Contexte et chiffres clés
La recomposition des placements sans risque se poursuit cet été. Le Livret d’épargne populaire (LEP) conserve un rendement attractif de 2,50% net, alors que le Livret A affiche pour l’instant 1,50% net (taux en vigueur depuis février). Selon la formule réglementaire indexée sur l’inflation et l’€ster, une hausse du Livret A est attendue au 1er août 2026, à environ 1,80% net. Le LDDS devrait suivre mécaniquement le même mouvement.
Pourquoi ces révisions ?
La formule de fixation du Livret A mêle inflation et taux interbancaire moyenne (l’€ster). La Banque de France, via une décision du gouverneur en juillet, tient compte de la reprise de l’inflation observée au second trimestre — et qui, pour 2026, est attendue autour de 2%. Si l’inflation se confirme, une seconde hausse est possible au 1er février 2027, le seuil des 2% n’étant pas exclu.

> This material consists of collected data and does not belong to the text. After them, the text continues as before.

/-- R34–R39: a command byte that is allowed keeps the protocol invariant. -/
theorem cmdTx_protocolInv {c : Byte} {s : State} (hs : protocolInv s)
    (hst : cmdStateOk c s.pstate s.syncPending = true) : protocolInv (cmdTx c s) := by
  unfold cmdStateOk at hst
  by_cases h3 : c = 0x03#8
  · have hpending : s.syncPending = false := by simp_all
    obtain ⟨-, -, -, hgain⟩ := hs
    simp [protocolInv, cmdTx_next, pstateAfter, pendingAfter, h3, hpending, hgain]
  by_cases hE : c = 0xFE#8
  · exact protocolInv_of_target hs (.inl (by simp [cmdTx_next, pstateAfter, hE])) (by simp [cmdTx_next])
  by_cases hF : c = 0x0F#8 ∧ s.pstate = .cont
  · exact protocolInv_of_target hs (.inr (by simp [cmdTx_next, pstateAfter, hF])) (by simp [cmdTx_next])
  · have hconfig : inConfigStates s.pstate = true := by
      cases hp : s.pstate <;> simp_all [pastReset, inConfigStates]
    exact protocolInv_of_config_same hs hconfig (by simp [cmdTx_next, pstateAfter, h3, hE, hF])

theorem body_protocolInv {s t : State} (hs : protocolInv s) (h : Body s t) : protocolInv t := by
  cases h with
  | wreg id data s _ _ hst => exact protocolInv_of_config_same hs hst (by simp [wregTx_next])
  | rreg id s _ hst => exact protocolInv_of_config_same hs hst (by simp [rregTx_eq])
  | cmd c s _ hst => exact cmdTx_protocolInv hs hst
  | init s hst =>
    rw [identify_next]
    split
    · exact protocolInv_of_target hs (.inl rfl) (by simp [initRead])
    · obtain ⟨-, hreset, -, hgain⟩ := hs
      simp [protocolInv, initRead, hst, hreset hst]
  | config g r s hg hst =>
    rw [configure_next]
    exact protocolInv_of_config rfl (fun _ => rfl) (by simpa [gainOk] using hg)
  | selch ch s hst =>
    rw [selectChannel_next]
    split
    · exact protocolInv_of_target hs (by simp) (by simp)
    · exact hs
  | syncwake s hst =>
    exact protocolInv_of_config_same hs hst (by simp [syncWake, delay, cmdTx_next, pstateAfter])
  | wait budget s => simpa [protocolInv, waitOp_next] using hs
  | rdsample acc s hst =>
    obtain ⟨hcont, -, -, hgain⟩ := hs
    cases acc <;> simp [protocolInv, readSample_next, hst, hcont hst, hgain]
  | stclr s => exact hs
  | stupd v s => exact hs
  | stfin s => exact hs

end Sys2Proof.Machine

namespace Sys2Proof.Proofs
open Sys2Proof.Machine

/-- Settles O52: every body keeps the invariant, and no other step touches its fields but reset. -/
theorem everyStepKeepsTheProtocol : Obligations.EveryStepKeepsTheProtocol := fun _ _ hs h =>
  step_keeps (Inv := protocolInv) (fun _ _ _ _ hs => hs) (fun _ => by simp [protocolInv, engineReset, State.reset])
    (fun _ _ _ _ hs => hs) (fun _ _ _ hs hb => body_protocolInv hs hb) hs h

/-- Settles O38: pstate after the body is the table's target. -/
theorem transitionsAreTheTable : Obligations.TransitionsAreTheTable := fun _ _ h =>
  ⟨_, exec_of_proceeds h, opBody_pstate (allowed_of_proceeds h)⟩

/-- Settles O39: the second part is the row of the command 0x00 in the rule for syncPending. -/
theorem syncArmedMeansLastWasSync : Obligations.SyncArmedMeansLastWasSync := by
  intro i s h
  refine ⟨_, exec_of_proceeds h, opBody_syncArmed i s, fun hc => ?_⟩
  rw [opBody_syncPending, muxChanging_command hc, hc]
  rfl

/-- Settles O40: the gate of continuous mode is the ORDER of an op that is not allowed. -/
theorem syncPendingFollowsMuxChanges : Obligations.SyncPendingFollowsMuxChanges := by
  refine ⟨fun i s h => ⟨_, exec_of_proceeds h, opBody_syncPending i s⟩, rfl, fun s hh hp => ?_⟩
  exact exec_of_not_allowed rfl hh ((operandsLegal_command rfl).2 (by decide)) (by simp [allowed, commandByte, hp])

end Sys2Proof.Proofs
end

section
/-! PROOFS. The data fields (R39, R40, R44). No transaction and no wait writes one, so `dataEffect` says for each op all
that it writes of them. -/

namespace Sys2Proof.Machine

Ce que cela change pour l’épargnant
- Pour les petits épargnants : le LEP reste le produit le plus rémunérateur net d’impôt pour ceux qui y sont éligibles, avec 2,50% net et un plafond porté à 10 000 euros (réforme d’octobre 2023).
- Pour les détenteurs de Livret A/LDDS : une hausse à ~1,80% limiterait l’érosion du pouvoir d’achat par rapport au niveau antérieur de 1,50%, mais restera inférieure au LEP.
- Pour les arbitrages vers l’assurance‑vie : des bonifications annoncées sur certains contrats (+ jusqu’à 1,50% sur 2026-2027 selon les offres) rendent les contrats multisupports et fonds en euros plus compétitifs pour des horizons supérieurs à un an.
Comparaison synthétique
| Produit | Taux actuel | Évolution attendue |
|---|---|---|
| LEP | 2,50% net | Maintien |
| Livret A / LDDS | 1,50% net | Passage prévu à ~1,80% net au 1er août 2026 |
| Assurance‑vie (bonifications) | Varie selon contrat | Boost possible jusqu’à +1,50% sur 2026‑2027 |
Conséquences pratiques
Ces mouvements obligent les épargnants à repenser la répartition entre liquidités réglementées et placements à plus long terme. Le LEP conserve un rôle privilégié pour les ménages éligibles, tandis que la hausse du Livret A redonne un peu d’attractivité aux livrets classiques. En parallèle, les bonifications temporaires proposées par certains contrats d’assurance‑vie renforcent l’intérêt des multisupports pour ceux qui acceptent d’immobiliser leur capital plus longtemps.
Points d’attention
- La hausse du Livret A est mécanique mais dépend des publications d’inflation et de la décision semestrielle du gouverneur de la Banque de France.
- Les plafonds, conditions d’éligibilité (notamment pour le LEP) et la fiscalité demeurent des éléments déterminants dans le choix d’allocation.
Au final, l’été 2026 marque une légère remontée des rendements réglementés ; elle modifie les marges relatives entre sécurité liquide (livrets) et produits d’épargne plus rémunérateurs sur la durée (assurance‑vie), sans inverser profondément la hiérarchie des supports.